Brûler

Je brûle. Je brûle, depuis que je suis en âge de m’émerveiller devant un livre, d’écrire. Une sensation inoubliable et reconnaissable entre mille, ressentie pour la première fois assise sur un petit fauteuil de cuir rouge. La tête penchée, attentive, j’effleurais de mes doigts d’enfant le carton ou le papier. Je garde le souvenir vivace de me plonger dans les plis des pages, de peindre sur la toile de mon esprit les personnages, les décors, les dialogues grâce aux illustrations et la voix de ma mère. Une petite voix me murmurait inlassablement, à chaque heure de pur émerveillement devant les histoires contées, « c’est ça que je veux ».

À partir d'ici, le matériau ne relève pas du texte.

-- ==== Sys2Proof/Machine/Complete.lean ====
section
/-! DEFINITION. The end of a command in flight (13 R407–R411, 14 R425, R428, R434–R437). -/

namespace Sys2Proof.Machine

/-- A run command's result, once its partition has left RUNNING and every unit has reached the cut (14 R434). -/
def State.endRunCmd (s : State) (p : Nat) (c : InFlight) : Option (Result × State) :=
  match (s.part p).run with
  | some r =>
    if c.aux = 1 ∧ r.ended.isSome ∧ s.settled p then some (s.runResult p r, s.setPart p { s.part p with run := none }) else none
  | none => none

/-- A STOP(STEP_BOUNDARY)'s result: its checkpoint, if it has one, is written when everything stands at the step mark (11 R344, 14 R435); a
partition that leaves RUNNING otherwise ends it with BUSY. -/
def State.endBoundary (s : State) (p : Nat) (c : InFlight) : Option (Result × State) :=
  match (s.part p).stop with
  | none => if s.partIn p [.running] then none else some (fail St.busy, s)
  | some r =>
    let away (st : Nat) : Option (Result × State) := some (fail st, s.setPart p { s.part p with stop := none })
    match r.ended with
    | none => if s.partIn p [.running] then none else away St.busy
    | some st =>
      if !s.settled p then none
      else if !s.partIn p [.stopped] then away St.busy
      else
        let w := s.writeSnap p (ef c.entry 32 8)
        let s := if r.wrote then w.2.writeCkpt p r else w.2
        some (⟨st, 0, s.stopPayload p r.wrote w.1⟩, s.setPart p { s.part p with stop := none })

/-- A STOP(IMMEDIATE)'s result, once every unit stands at the freeze. -/
def State.endImmediate (s : State) (p : Nat) (c : InFlight) : Option (Result × State) :=
  if c.aux = 1 ∧ s.settled p then some (okWith (s.stopPayload p false c.aux2), s) else none

/-- A port command's result by where the port has come (16 R513). -/
def State.endPort (s : State) (q : Nat) : Option (Result × State) :=
  match (s.port q).state with
  | .up => some (okWith [], s)
  | .absent | .quarantined | .disabled | .notFabric => some (fail St.linkDown, s)
  | .training | .auth | .retraining => none

/-- The result of a command that has begun and whose work has ended; what settles its result elsewhere has done so already. -/
def State.endWork (s : State) (c : InFlight) : Option (Result × State) :=
  let e := c.entry
  let p := (cmdPart c.via c.opcode e).getD 0
  if !c.begun then none
  else if c.opcode = Op.run ∨ c.opcode = Op.resume ∨ c.opcode = Op.replay then s.endRunCmd p c
  else if c.opcode = Op.stop then (if ef e 9 1 = 0 then s.endBoundary p c else s.endImmediate p c)
  else if c.opcode = Op.seq then
    if !s.drained c.aux then none
    else if seqForm 3 e then some (okWith [], s)
    else if seqForm 5 e then some (s.closeSeq (ef e 12 4))
    else none
  else if c.opcode = Op.scrub then (if scrubForm 1 e then s.endScrubSlice p else none)
  else if c.opcode = Op.spare then (if spareForm 0 e then s.endSpareRow e else none)
  else if c.opcode = Op.calibrate then some (okWith (leBytes 4 c.aux), s.markCal e 0)
  else if c.opcode = Op.port then s.endPort (ef e 8 1)
  else none

/-- COMMAND_COMPLETES (14 R425): the work of the k-th command in flight has ended: its holds go, its result is posted and its completion waits
to be written. A tenant's refusal waits for its own time (00 R13). -/
def execCommandCompletes (k : Nat) (s : State) : Host.Outcome State Fault Refusal :=
  match s.cmd k with
  | none => .next s
  | some c =>
    match c.result with
    | some r => if c.refused then .next s else .next (s.complete k c r)
    | none =>
      match s.endWork c with
      | some r => .next (r.2.complete k c r.1)
      | none => .next s

end Sys2Proof.Machine
end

Même si la flamme s’amenuisait certaines années, certains jours, jamais elle ne s’est complètement éteinte. Les cendres n’attendaient qu’un soupir ou une inspiration pour crépiter de nouveau.

Nous brûlons tous, nous ressentons tous à un moment clef de notre vie cette vibration, cette déflagration, véritables barils de poudre près de l’étincelle. Une énergie destructrice, une allumette qui s’enflamme près d’une flaque d’essence. Spectaculaire. Dangereuse. Vivante.

Cette flamme de la vocation évoque aussi celle de la colère. De l’injustice, de la vérité.

Je brûle certains soirs où je décide de m’abimer, où je laisse l’alcool désinhiber mes propos et mon sens des conventions. Je brûle que la vérité éclate au grand jour, que les flammes lèchent chaque recoin de peau au moment où j’énonce les faits, simples et inévitables, violents et honnêtes. « Tu es torche », avait ri une de mes très bonnes amies un soir où je lançais une croisade dans un Uber.

Je ne suis pas torche, je suis incendie.

Feu de joie, feu de prairie, feu de forêt, feu follet, où mon énergie embrase tout ce que je touche, où je n’attends que l’explosion en une cacophonie de crépitements. Où mon sang en fusion doit jaillir, irradier pour que je me consume et fasse des autres, de moi même, une terre brûlée.
Pour que mon esprit, faute de quoi s’enflammer, s’éteigne et sombre dans des tourments poussiéreux glacés.
Pour que des cendres, je renaisse à nouveau et que je puisse brûler. Encore. Encore.